There is an issue with MySQL client library: when a client sends its “QUIT” sequence, it performs a few internal operations before immediately shutting down the TCP connection, without waiting for the server to do it. A basic tcpdump will show it to you easily.
Note that you won’t be able to reproduce this issue on a loopback interface, because the server answers fast enough… You must use a LAN connection and 2 different servers.
Basically, here is the sequence currently performed by a MySQL client:
Mysql Client ==> "QUIT" sequence ==> Mysql Server
Mysql Client ==> FIN ==> MySQL Server
Mysql Client <== FIN ACK <== MySQL Server
Mysql Client ==> ACK ==> MySQL Server
First, a “clean” sequence should be: (happens on the loop back interface when both client and server are on the same machine)
Mysql Client ==> "QUIT" sequence ==> Mysql Server
Mysql Client <== FIN <== MySQL Server
Mysql Client ==> FIN ACK ==> MySQL Server
Mysql Client <== ACK <== MySQL Server
Which leads the client connection to remain unavailable for twice the MSL (Maximum Segment Life) time, which means 2 minutes. This parameter is in the kernel source code and can only be changed by recompiling a custom kernel.
Since the source port is unavailable for the system for 2 minutes, this means that over 534 MySQL requests per second you’re in danger of TCP source port exhaustion: 64000 (available ports) / 120 (number of seconds in 2 minutes) = 533.333.

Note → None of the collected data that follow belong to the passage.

/-- Store bytes; a word written whole with clean data loses its poison, a word written in part keeps it, a word written
with a poisoned value gains it (R51, R93). `pw` says which words (index from address / 8) carry poison. -/
def storeBytes (t : Tile) (a : Nat) (bs : List Byte) (pw : Nat → Bool) : Tile :=
  let first := a / 8
  let n := cdiv (a % 8 + bs.length) 8
  let p := (List.range n).foldl (fun s i =>
    let w := first + i
    if pw w then sins s w
    else if a ≤ 8 * w ∧ 8 * w + 8 ≤ a + bs.length then sdel s w else s) t.storePoison
  { t with store := Mem.wrBytes t.store a bs, storePoison := p }

/-- What a store of `n` bytes at `a` replaces (R64). -/
def storeUndo (t : Tile) (a n : Nat) : Landing :=
  .store a (Mem.rdBytes t.store a n) (t.storePoison.filter fun w => a / 8 ≤ w && 8 * w < a + n)

/-- Cases 1 to 5 of R109 for an access of `n` bytes aligned to `al`, then go on with the address. -/
def tileAddr (t : Tile) (ss : BitVec 5) (vs : List (BitVec 6)) (sa : List (BitVec 5)) (imm : Word) (n al : Nat)
    (k : Nat → IssueR) : IssueR :=
  ready t (ss :: sa) vs [] <|
    let r := rdS t ss
    let a := (r.val + imm).toNat
    check r.poison .poisonConsumed <|
    check (a + n > 2 ^ 21) .operandRange <|
    check (a % al ≠ 0) .alignment <|
    check (t.issue.cycle < t.issue.ldwUntil) .bankConflict <| k a

/-- LD.V. -/
def issueLdv (t : Tile) (vd : BitVec 6) (ss : BitVec 5) (imm : BitVec 24) : IssueR :=
  tileAddr t ss [] [] (imm.signExtend 64) 1024 128 fun a =>
    emit t 3 (.vreg vd.toNat (BitVec.allOnes 8192) (BitVec.ofNat 8192 (storeNat t a 1024))
      (BitVec.ofNat 256 (storePoisBits t a 4 256)))

/-- LD.S. -/
def issueLds (t : Tile) (sd ss : BitVec 5) (size : MemSize) (signed : Bool) (imm : BitVec 22) : IssueR :=
  let n := sizeBytes size
  tileAddr t ss [] [] (imm.signExtend 64) n n fun a =>
    let v := storeNat t a n
    emit t 3 (.sreg sd.toNat { val := if signed then BitVec.ofInt 64 (signedOf (8 * n) v) else BitVec.ofNat 64 v,
                               poison := storePois t a })

/-- ST.V. -/
def issueStv (t : Tile) (vs : BitVec 6) (ss : BitVec 5) (imm : BitVec 24) : IssueR :=
  tileAddr t ss [vs] [] (imm.signExtend 64) 1024 128 fun a =>
    let r := rdV t vs
    let pw := fun w => field r.poison.toNat (2 * (w - a / 8)) 2 != 0
    emit (storeBytes t a (leBytes 1024 r.data.toNat) pw) 3 (storeUndo t a 1024)

/-- ST.S. -/
def issueSts (t : Tile) (sa ss : BitVec 5) (size : MemSize) (imm : BitVec 22) : IssueR :=
  let n := sizeBytes size
  tileAddr t ss [] [sa] (imm.signExtend 64) n n fun a =>
    let r := rdS t sa
    emit (storeBytes t a (leBytes n r.val.toNat) (fun _ => r.poison)) 3 (storeUndo t a n)

/-- LDW (R41, R98): occupies the store, and lands the image with its tag; the metadata record of R146 is made as it
completes. -/
def issueLdw (t : Tile) (w : BitVec 1) (sp : Sparsity) (wf : ElemFmt) (ss : BitVec 5) (imm : BitVec 23) : IssueR :=
  tileAddr t ss [] [] (imm.signExtend 64) (imageBytes wf sp) 128 fun a =>
    let m := mainBytes wf
    let s := sideBytes wf sp
    let occ := ldwOccupancy wf sp
    let l : Latch := { main := BitVec.ofNat 65536 (storeNat t a m), side := BitVec.ofNat 40960 (storeNat t (a + m) s),
                       mainPoison := BitVec.ofNat 1024 (storePoisBits t a 8 (m / 8)),
                       sidePoison := BitVec.ofNat 640 (storePoisBits t (a + m) 8 (s / 8)), tag := some (wf, sp) }
    emit { t with issue := { t.issue with ldwUntil := t.issue.cycle + occ }, ldwBusy := t.ldwBusy + occ } (occ + 1)
      (.latch w.toNat { l with metaLegal := metaAllLegal l wf sp })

This TCP port exhaustion appears on the MySQL client server itself, but as well on the HAProxy box because it forwards the client traffic to the server
We added 5 IPs to the read array haproxy boxes, which theoretically can now have 320k sockets in TIME_WAIT state
Each server in the backend generally gets a separate source IP
We have seen a maximum of 162k sockets in TIME_WAIT, which equates to 1350 connect/disconnects per second to the read array servers.
The kernel code is not all that efficient and managing the IP:sockets. We’ve additionally setup HAProxy manage those ip:sockets combinations to gets us to the 320k limit (2667 connects/disconnects per second). Set the port range on the source to allow haproxy’s built in functions to manage sockets; more efficient manner then the regular (non-custom) linux kernel code.

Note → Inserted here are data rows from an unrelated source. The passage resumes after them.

-- ==== Sys2Proof/Safety.lean ====
section
/-!
DEFINITION. What counts as a safe run: every step answers a next state, and the invariants of the device's state.
-/
namespace Sys2Proof.Machine

/-- The states a run of `n` steps ends in; none if a step stops. -/
def run : Nat → State → Option State
  | 0, s => some s
  | n + 1, s => match step s with
    | .next t => run n t
    | _ => none

/-- Queueing a command at the back (the sender's only act). -/
def State.send (s : State) (c : Instr) : State := { s with pending := s.pending ++ [c] }

/-- The byte memories of the device stand in their canonical form: the local HBM, the message areas, what was written to host
memory, and the tile stores. -/
def State.memWf (s : State) : Bool :=
  Mem.wf s.hbm && Mem.wf s.stw.toHost && s.stw.chans.all (fun e => Mem.wf e.2.area) && s.tiles.all fun e => Mem.wf e.2.store

/-- Every reset value the register map gives, and the register table in its canonical form apart from the default: keys strictly
rise. -/
def State.regsWf (s : State) : Bool := s.regs.Pairwise (fun a b => a.1 < b.1)

/-- A state from which a run goes on: its next step answers a next state. -/
def State.goesOn (s : State) : Prop := ∃ t, step s = .next t

/-! ## Words of the statements -/

/-- A command answers a next state, and that state has a property. -/
def Ends (c : Instr) (s : State) (P : State → Prop) : Prop := ∃ t, exec c s = .next t ∧ P t

/-- No error has struck a word of the tile's arrays that nothing has read since (R51). -/
def State.sramSound (s : State) (p : PTile) : Prop := ∀ e ∈ s.ras.latent, e.unit = p.val → 3 < e.array

/-- The tile may issue now, its bundle address passes the checks before issue (R53, R52), and its arrays hold no error still to be
found. -/
def State.canIssue (s : State) (p : PTile) : Prop :=
  s.mayIssue p.val = true ∧ s.addressFault p.val = none ∧ s.sramSound p

/-- No operation issued in an earlier cycle has a write in flight to a register named: scalar, vector, predicate (R59). -/
def Tile.readable (t : Tile) (ss : List (BitVec 5)) (vs : List (BitVec 6)) (ps : List (BitVec 4)) : Prop :=
  (∀ n ∈ ss, inFlightTo t (0, n.toNat) = false) ∧ (∀ n ∈ vs, inFlightTo t (1, n.toNat) = false) ∧
    ∀ n ∈ ps, inFlightTo t (2, n.toNat) = false

/-- A write of latency `lat` to a register completes after every write in flight to it (R36, R59). -/
def Tile.freeAt (t : Tile) (lat : Nat) (w : Landing) : Prop :=
  ∀ d, target w = some d → ∀ f ∈ t.issue.inflight, target f.what = some d → f.done < t.issue.cycle + lat

/-- The tile `x` moved on to its next bundle, one cycle of the tile's district later. -/
def State.stepOf (s : State) (p : PTile) (x : Tile) : Tile := moveOn (s.beat p.val) x .seq false

/-- The tile with writes in flight from cycle `c` that complete `lat` cycles later. -/
def Tile.fly (t : Tile) (c lat : Nat) (ws : List Landing) : Tile :=
  { t with issue := { t.issue with
      inflight := t.issue.inflight ++ ws.map fun w => { issued := c, done := c + lat, what := w } } }

/-- What a result of latency 1 leaves (R36, R64): it lands as the next cycle begins, and where that is past the meridian it stays in
flight. -/
def State.lands (s : State) (p : PTile) (w : Landing) : Tile :=
  let t := s.tile p.val
  if (s.beat p.val).next t ≤ (s.beat p.val).stop then land (s.stepOf p t) w else (s.stepOf p t).fly t.issue.cycle 1 [w]

/-- Only one tile and the NGT count differ. -/
def State.onlyTile (s : State) (p : PTile) (t : State) : Prop :=
  (∀ q, q ≠ p.val → t.tile q = s.tile q) ∧ t = { s with tiles := t.tiles, ngt := { s.ngt with now := t.ngt.now } }

/-- A command that issues on a tile leaves the tile as `x`, and nothing else but the time differs. -/
def State.tileEnds (s : State) (p : PTile) (c : Instr) (x : Tile) : Prop :=
  Ends c s fun t => t.tile p.val = x ∧ s.onlyTile p t

/-- A program-fatal fault does not end a program at once: meridians are generated, or no program is loaded. -/
def State.stopsLater (s : State) : Prop := s.valid = true ∨ s.prog.st = .none

/-- No packet waits on any stream for credits or for a usable route. -/
def State.quiet (s : State) : Prop := ∀ e ∈ s.svc.ctx, e.2.waiting = []

/-- Only the registers named differ. -/
def State.onlyRegs (s : State) (os : List Nat) (t : State) : Prop :=
  (∀ o, o ∉ os → t.reg o = s.reg o) ∧ t = { s with regs := t.regs }

/-- Only the registers named differ, and the answer of the access is OK. -/
def State.wroteRegs (s : State) (os : List Nat) (t : State) : Prop :=
  (∀ o, o ∉ os → t.reg o = s.reg o) ∧ t = { s with regs := t.regs, stw := { s.stw with answer := {} } }

/-- The receiving half accepts the request `f` (R348), and releasing it sends no CREDIT yet (R347). -/
def State.takes (s : State) (f : Nat) : Prop :=
  let c := s.ctx (SH.stream f)
  0 ≤ seqDist (SH.sseq f) c.rxBase ∧ seqDist (SH.sseq f) c.rxBase < 64 ∧ (∀ r ∈ c.rxMap, r.seq ≠ SH.sseq f) ∧
    c.held + costOf f ≤ c.granted ∧
    4 * (((c.rxReleased + costOf f) % 2 ^ 32 + 2 ^ 32 - c.credited) % 2 ^ 32) <
      s.fget (R.svcSctxNRx (SH.stream f)) F.svcSctxNRx_RX_WINDOW

/-- The response to `f` finds its output port open and its queue with room (R344, R351). -/
def State.answerable (s : State) (f : Nat) : Prop :=
  backRoute f % 16 < 8 ∧ s.svcTakes (backRoute f % 16) = true ∧ heldFlits (s.outQ (backRoute f % 16)) SH.isRsp + 64 ≤ 65536

/-- A response to `f` joined the output queue of the port the request came in on (R355). -/
def State.reply (s u : State) (f op st : Nat) (body : List Byte) : Prop :=
  ∃ h : SvcHeld, u.outQ (backRoute f % 16) = s.outQ (backRoute f % 16) ++ [h] ∧ SH.op h.pkt.flit.toNat = op ∧
    SH.status h.pkt.flit.toNat = st ∧ SH.dest h.pkt.flit.toNat = SH.src f ∧ SH.sseq h.pkt.flit.toNat = SH.sseq f ∧
    h.pkt.body = body

/-- Firmware serves the request `c` of a channel by a row of layout `l` (R466, R467): the channel is next in round robin, the
request is no aborted notice, carries the row's opcode and passes checks 2 to 5, and the channel's ledger is right (R514); `z` is the
state after TAKE. -/
def State.asked (s : State) (ch : Fin 64) (l : Layout) (c : Cmd) (z : State) : Prop :=
  s.serving = true ∧ s.nextWaiting = some ch.val ∧ (s.chan ch.val).broken = none ∧ c = s.cmdAt ch.val ∧
    z = s.takeRequest ch.val ∧ c.aborted = false ∧ c.opcode = l.opcode ∧ z.firstFail l c = none

/-- `u` is `e` with the reply to `c` posted (R455, R466): the channel is TO_INIT, the message carries LENGTH, OPCODE, STATUS,
REPLY = 1, TAG, ARGS and body; besides the channel only its doorbell register, the vectors it signals and the journal differ. -/
def State.replied (e u : State) (c : Cmd) (st args : Nat) (body : List Byte) : Prop :=
  let a := (u.chan c.ch).area
  (u.chan c.ch).st = 2 ∧ Mem.rdNat a 0 2 = body.length ∧ Mem.rdNat a 2 2 = c.opcode ∧ Mem.rdNat a 4 2 = st ∧
    Mem.rdNat a 6 1 % 4 = 1 ∧ Mem.rdNat a 8 8 = c.tag ∧ Mem.rdNat a 32 32 = args % 2 ^ 256 ∧ Mem.rdBytes a 64 body.length = body ∧
    (u.reg (R.dblStatusN c.ch)).getLsbD 0 = true ∧ (∀ m, m ≠ c.ch → u.chan m = e.chan m) ∧
    (∀ o, o ≠ R.dblStatusN c.ch → u.reg o = e.reg o) ∧
    u = { e with regs := u.regs, stw := { e.stw with chans := u.stw.chans, msix := u.stw.msix, journal := u.stw.journal } }

/-- Fewer than 256 commands of the channel are in progress (R470). -/
def State.roomFor (z : State) (c : Cmd) : Prop := (z.stw.cmds.filter fun x => x.chan == c.ch).length < 256

/-- `u` is `e` with the accepted command `c` in progress (R469): `bs` is its bulk data or body, `done` the status it is known to
end with; HOST and BMC are answered ACCEPTED, another initiator's channel is held. -/
def State.held (e u : State) (c : Cmd) (bs : List Byte) (done : Option Nat) (args : Nat) : Prop :=
  ∃ x : AsyncCmd, x.chan = c.ch ∧ x.tag = c.tag ∧ x.opcode = c.opcode ∧ x.args = leBytes 32 c.args ∧ x.data = bs ∧
    x.result = done ∧
    let w := { e with stw := { e.stw with cmds := e.stw.cmds ++ [x] } }
    ((e.noticeChan c.ch).isSome = true → w.replied u c 1 args []) ∧ ((e.noticeChan c.ch).isSome = false → u = w)

/-- The request ledger is right and its ring has room for one more entry (R514), or the ledgers are suspended. -/
def State.ringRight (s : State) : Prop :=
  s.ledgersOn = false ∨ (s.reqBroken = [] ∧ s.reqConsumed ≤ s.prog.posted ∧ s.prog.posted < s.reqConsumed + 16384)

/-- The bulk bytes of a command are complete (R472): `bs`, after which `e` holds no assembly of the channel. -/
def State.gotBulk (z : State) (c : Cmd) (host bs : List Byte) (e : State) : Prop :=
  z.inbound c host = .whole bs ∧ e = { z with stw := { z.stw with bulkIn := tdel z.stw.bulkIn c.ch } }

/-- Whether an outstanding store to the local slot covers part of the unit of byte `a` (R204: a cancelled one may have written it). -/
def State.storesAt (s : State) (o : MqeOp) (a : Nat) : Bool :=
  !o.kind.loads && o.addr / 2 ^ 40 == s.ownSlot && (unitsOf (o.addr % 2 ^ 40) o.len).contains (a / 64)

/-- Whether an outstanding load would write byte `a` of its tile's store. -/
def MqeOp.loadsAt (o : MqeOp) (a : Nat) : Bool :=
  match o.kind with
  | .ldqt st => st ≤ a && a < st + o.len
  | _ => false

end Sys2Proof.Machine
end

We also have these set in /etc/sysctl.conf
# haproxy net config
net.ipv4.tcp_tw_reuse = 1
net.ipv4.ip_local_port_range = 1024 65023
net.ipv4.tcp_max_syn_backlog = 10240
net.ipv4.tcp_max_tw_buckets = 400000
net.ipv4.tcp_max_orphans = 60000
net.ipv4.tcp_synack_retries = 3
net.core.somaxconn = 65536
Reducing IO wait and hot table contention allows for more DML per second.
The Default (mapmyfitness db) writer is 33% write with I/O wait at 0.1%:
SSD servers fall down at greater then 10% I/O wait
1k DML per second, 2k reads per second
The workouts writer is 25% write with I/O wait at 4.2%:
HDD servers fall down at greater then 20% I/O wait
200 DML per second, 650 reads per second
Default read array: supporting 10k reads per second with 0.3% I/O wait
We’ve had peaks at 23k reads per second, bumping up against the 10% I/O wait threshold on the single SSD read server, so we’ve added an additional SSD server.

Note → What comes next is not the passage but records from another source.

/-- Once the checks of R467 pass: DMA_COPY outside the own slot is BAD_ARG, on a channel with a copy in progress
BUSY_DEFERRED, of no bytes done at once, else queued on its channel; MEM_SCRUB and LEDGER_AUDIT are held;
ENERGY_BUDGET_SET out of range BAD_ARG, with nothing armed in force at once, out of reach ENERGY_DENIED;
ENERGY_REPORT, REPAIR_STATUS and TELEMETRY_READ answer what they name; RETUNE_REQUEST obeys R254; TILE_RETIRE writes
the pending change its rule allows; LANE_RETIRE and HBM_ROW_REPAIR act or are refused, a row whose bank has no spare row keeping its
remap entry; TELEMETRY_STREAM opens or ends
the stream of its channel. -/
def Obligations.ServiceCommands : Prop :=
  ∀ (s z : State) (ch : Fin 64) (c : Cmd),
    (s.asked ch layCopy c z → z.roomFor c →
      let out := bit (c.a 31 1) 0
      let dev := if out then c.a 0 8 else c.a 8 7
      let host := if out then c.a 8 7 else c.a 0 8
      let len := c.a 24 7
      let k := field (c.a 31 1) 1 3
      let inside := dev < 2 ^ 48 ∧ dev / 2 ^ 40 = z.ownSlot ∧ dev % 2 ^ 40 + len ≤ 0xFF00000000
      let busy := ∃ x ∈ z.stw.cmds, x.opcode = 0x0701 ∧ x.result = none ∧ field (leAt x.args 31 1) 1 3 = k
      (¬inside → Ends (.dmaCopy ch) s fun u => z.replied u c 0x0100 0 []) ∧
      (inside → busy → Ends (.dmaCopy ch) s fun u => z.replied u c 0x0200 0 []) ∧
      (inside → ¬busy → len = 0 → Ends (.dmaCopy ch) s fun u => z.held u c c.body (some 0) 0) ∧
      (inside → ¬busy → len ≠ 0 → Ends (.dmaCopy ch) s fun u => ∃ y : State, y.held u c c.body none 0 ∧
        tget [] y.stw.dma k = tget [] z.stw.dma k ++
          [{ toDevice := !out, host := host, dev := dev % 2 ^ 40, len := len, copy := some (ch.val, c.tag) }] ∧
        (∀ j, j ≠ k → tget [] y.stw.dma j = tget [] z.stw.dma j) ∧ y = { z with stw := { z.stw with dma := y.stw.dma } })) ∧
    (s.asked ch layScrub c z → z.roomFor c → Ends (.memScrub ch) s fun u => z.held u c c.body none 0) ∧
    (s.asked ch layAudit c z → z.roomFor c → Ends (.ledgerAudit ch) s fun u => z.held u c c.body none 0) ∧
    (s.asked ch layBudget c z →
      let mw := c.a 0 4
      let t := if c.a 8 8 = 0 then z.transit + 4 else c.a 8 8
      let legal := 300000 ≤ mw ∧ mw ≤ 2200000 ∧ (c.a 8 8 = 0 ∨ z.transit + 4 ≤ c.a 8 8)
      (¬legal → Ends (.energyBudgetSet ch) s fun u => z.replied u c 0x0100 0 []) ∧
      (legal → z.armed = false → Ends (.energyBudgetSet ch) s fun u => ∃ y : State, y.replied u c 0 0 [] ∧
        y.fget R.enrBudget F.enrBudget_IN_FORCE_MW = mw ∧ y.fget R.enrBudget F.enrBudget_PENDING = 0) ∧
      (legal → z.armed = true → z.target mw = none → Ends (.energyBudgetSet ch) s fun u => z.replied u c 0x0600 0 []) ∧
      (∀ v, legal → z.armed = true → z.target mw = some v → z.running = false → (z.valid = false ∨ v = z.settingNext) →
        Ends (.energyBudgetSet ch) s fun u => ∃ y : State, y.replied u c 0 0 [] ∧
          y.fget R.enrBudget F.enrBudget_IN_FORCE_MW = mw ∧ y.fget R.enrBudget F.enrBudget_PENDING = 0) ∧
      (∀ v, legal → z.armed = true → z.target mw = some v → (z.running = true ∨ (z.valid = true ∧ v ≠ z.settingNext)) →
        (v ≠ z.settingNext → z.retuneOk v t = false → Ends (.energyBudgetSet ch) s fun u => z.replied u c 0x0300 0 []) ∧
        ((v = z.settingNext ∨ z.retuneOk v t = true) → Ends (.energyBudgetSet ch) s fun u => ∃ y : State,
          y.replied u c 0 (argAt 0 8 t) [] ∧ y.fget R.enrBudget F.enrBudget_PENDING = 1 ∧
          y.fget R.enrBudget F.enrBudget_PENDING_MW = mw ∧ y.fget R.enrBudgetAt F.enrBudgetAt_AT_TRANSIT = t % 2 ^ 48 ∧
          y.fget R.enrBudget F.enrBudget_IN_FORCE_MW = z.fget R.enrBudget F.enrBudget_IN_FORCE_MW ∧
          (v ≠ z.settingNext → y.fget R.clkRetune F.clkRetune_PENDING = 1 ∧ y.fget R.clkRetune F.clkRetune_SETTING = v ∧
            y.fget R.clkRetune F.clkRetune_AT_TRANSIT = t % 2 ^ 48) ∧
          z.onlyRegs [R.enrBudget, R.enrBudgetAt, R.clkRetune] y))) ∧
    (s.asked ch layReport c z → Ends (.energyReport ch) s fun u => z.replied u c 0
      (argAt 0 8 ((z.enr.history.head?.map (·.transit)).getD 0))
      (((z.enr.history.filter fun i => c.a 0 8 ≤ i.transit).take (c.a 8 1)).flatMap Interval.bytes)) ∧
    (s.asked ch layRetune c z →
      let v := c.a 0 1
      let t := c.a 8 8
      let inRange := 20 ≤ v ∧ v ≤ 42
      let barred := v < z.minSetting ∨ z.haltBars t = true
      let denied := z.armed = true ∧ ∃ b ∈ z.budgets, perTransit b z.progPeriod < z.worstAt v
      (¬inRange → Ends (.retuneRequest ch) s fun u => z.replied u c 0x0100 0 []) ∧
      (inRange → barred → Ends (.retuneRequest ch) s fun u => z.replied u c 0x0300 0 []) ∧
      (inRange → ¬barred → denied → Ends (.retuneRequest ch) s fun u => z.replied u c 0x0600 0 []) ∧
      (inRange → ¬barred → ¬denied → z.retuneOk v t = false → Ends (.retuneRequest ch) s fun u => ∃ y : State,
        y.replied u c 0x0300 0 [] ∧ y.fget R.clkRetune F.clkRetune_REFUSED = 1 ∧
        y.fget R.clkRetune F.clkRetune_PENDING = z.fget R.clkRetune F.clkRetune_PENDING) ∧
      (inRange → ¬barred → ¬denied → z.retuneOk v t = true → Ends (.retuneRequest ch) s fun u => ∃ y : State,
        y.replied u c 0 (argAt 0 8 (y.fw R.clkRetune)) [] ∧ y.fget R.clkRetune F.clkRetune_PENDING = 1 ∧
        y.fget R.clkRetune F.clkRetune_SETTING = v ∧ y.fget R.clkRetune F.clkRetune_AT_TRANSIT = t % 2 ^ 48 ∧
        z.onlyRegs [R.clkRetune] y)) ∧
    (s.asked ch layRepair c z → Ends (.repairStatus ch) s fun u => z.replied u c 0 0 z.repairBody) ∧
    (s.asked ch layTileRetire c z → z.roomFor c →
      let p := c.a 0 2
      let o := R.rasCapoDPend (districtOf p)
      let w := z.retireWhen (districtOf p) (p % 17) (c.a 8 8)
      (z.fget o F.rasCapoDPend_VALID = 1 → Ends (.tileRetire ch) s fun u => z.replied u c 0x0200 0 []) ∧
      (z.fget o F.rasCapoDPend_VALID = 0 →
        (∀ st, w = .error st → Ends (.tileRetire ch) s fun u => z.replied u c st 0 []) ∧
        (∀ t, w = .ok t → Ends (.tileRetire ch) s fun u => ∃ y : State, y.held u c c.body none 0 ∧
          y.fget o F.rasCapoDPend_VALID = 1 ∧ y.fget o F.rasCapoDPend_SLOT = p % 17 ∧
          y.fget o F.rasCapoDPend_AT_TRANSIT = t.getD 0 % 2 ^ 48 ∧ z.onlyRegs [o] y))) ∧
    (s.asked ch layLaneRetire c z → z.roomFor c →
      let p := c.a 0 1
      let l := z.link p
      let x := l.lane true (c.a 1 1)
      let barred := l.withRole true .parity = [] ∨ l.st ≠ .up ∨ x.role = .retired ∨ (x.logical < 28 ∧ l.cover true x.logical = none)
      (z.portHeld p = true → Ends (.laneRetire ch) s fun u => z.replied u c 0x0200 0 []) ∧
      (z.portHeld p = false → barred → Ends (.laneRetire ch) s fun u => z.replied u c 0x0300 0 []) ∧
      (z.portHeld p = false → ¬barred → Ends (.laneRetire ch) s fun u =>
        (z.setLink p (l.askSub (c.a 1 1))).held u c c.body none 0)) ∧
    (s.asked ch layRowRepair c z → z.roomFor c →
      let h := c.a 0 1
      let mine := fun (r : HbmRow) => r.stack = h ∧ r.pc = c.a 1 1 ∧ r.row = c.a 4 4
      let full := ∀ n, n < 32 → z.fget (R.hbmRemapN h n) F.hbmRemapN_VALID = 1
      let figure := fun (u : State) (n : Nat) => (u.stw.cmds.getLast?).map (·.progress) = some n
      (full → (∀ r ∈ z.ras.hbmRows, mine r → r.entry = none) → Ends (.hbmRowRepair ch) s fun u => z.replied u c 0x0300 0 []) ∧
      ((∃ r ∈ z.ras.hbmRows, mine r) → (∀ r ∈ z.ras.hbmRows, mine r → r.entry ≠ none) → z.running = true →
        Ends (.hbmRowRepair ch) s fun u => z.held u c c.body (some 0) 0 ∧ figure u 1) ∧
      (¬full → (∀ r ∈ z.ras.hbmRows, ¬mine r) → z.running = true → Ends (.hbmRowRepair ch) s fun u => ∃ y : State,
        y.held u c c.body (some 0) 0 ∧ figure u 1 ∧ ∃ n, n < 32 ∧ z.fget (R.hbmRemapN h n) F.hbmRemapN_VALID = 0 ∧
          y.fget (R.hbmRemapN h n) F.hbmRemapN_VALID = 1 ∧ y.fget (R.hbmRemapN h n) F.hbmRemapN_PC = c.a 1 1 ∧
          y.fget (R.hbmRemapN h n) F.hbmRemapN_ROW = c.a 4 4 ∧ (∃ r ∈ y.ras.hbmRows, mine r ∧ r.entry = some n) ∧
          y.hbm = z.hbm ∧ z.onlyRegs [R.hbmRemapN h n] { y with ras := z.ras }) ∧
      (¬full → (∀ r ∈ z.ras.hbmRows, ¬mine r ∧ r.entry = none) → z.running = false →
        let spare := z.hbmSpare { stack := h, pc := c.a 1 1, row := c.a 4 4, entry := none, repaired := 0 }
        (spare = true → Ends (.hbmRowRepair ch) s fun u => ∃ y : State, y.held u c c.body (some 0) 0 ∧ figure u 2 ∧
          (∃ r ∈ y.ras.hbmRows, mine r ∧ r.entry = none ∧ r.repaired = 2 ∧ r.used = 1) ∧ y.hbm = z.hbm ∧
          ∀ n, n < 32 → z.fget (R.hbmRemapN h n) F.hbmRemapN_VALID = 0 → y.fget (R.hbmRemapN h n) F.hbmRemapN_VALID = 0) ∧
        (spare = false → Ends (.hbmRowRepair ch) s fun u => ∃ y : State, y.held u c c.body (some 0) 0 ∧ figure u 1 ∧
          ∃ r ∈ y.ras.hbmRows, mine r ∧ ∃ n, r.entry = some n ∧ n < 32 ∧ y.fget (R.hbmRemapN h n) F.hbmRemapN_VALID = 1))) ∧
    (s.asked ch layTelemetry c z → Ends (.telemetryRead ch) s fun u =>
      let b := z.groupBody (c.a 0 1)
      z.replied u c 0 0 ((leBytes 2 (c.a 0 1) ++ leBytes 2 (16 + b.length) ++ leBytes 4 0 ++ leBytes 8 z.transit ++ b).take 4032)) ∧
    (s.asked ch layStream c z →
      let m := c.a 0 1
      let per := c.a 2 2
      let rest := z.stw.streams.filter fun x => x.chan ≠ ch.val
      ((m = 0 ∨ per = 0) → Ends (.telemetryStream ch) s fun u => ∃ y : State, y.replied u c 0 0 [] ∧ y.stw.streams = rest ∧
        y = { z with stw := { z.stw with streams := rest } }) ∧
      (m ≠ 0 → per ≠ 0 → Ends (.telemetryStream ch) s fun u => ∃ y : State, y.replied u c 0 m [] ∧
        y.stw.streams = rest ++ [{ chan := ch.val, groups := m, period := per, ring := c.a 8 8, size := c.a 16 4, flat := c.a 20 4,
                                   nextT := z.transit + per }] ∧
        y = { z with stw := { z.stw with streams := y.stw.streams } }))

Connection overload, limited at haproxy, not on the server.
So we should always will be able to connect to the server even if all of the configured connections are “used”.
add: modify the haproxy config and reload
remove: for maint, stop xinetd service, permanent modify haproxy config and reload
graceful reload with the -sf options in the haproxy init.d script.
haproxy manages the connections according to the health checks, when a server is detected as down, connections are moved to another available server in the backend. If all the servers are down, then the backups listed in the haproxy back-end config take the connections.
Writer failover: not a good idea. Why did the original writer fail? Is there a flapping condition, causing the current writer to go down then back up, etc? MySQL replication, while pretty robust, has had serious problems in our environment in the past, with duplicate key violations on insert or missing rows on deletes, caused by flapping or duplicate writes to both masters.
Writes to multiple masters would dramatically increase our write throughput but again issues with duplicate keys, foreign key constraints have stopped up from moving in that direction.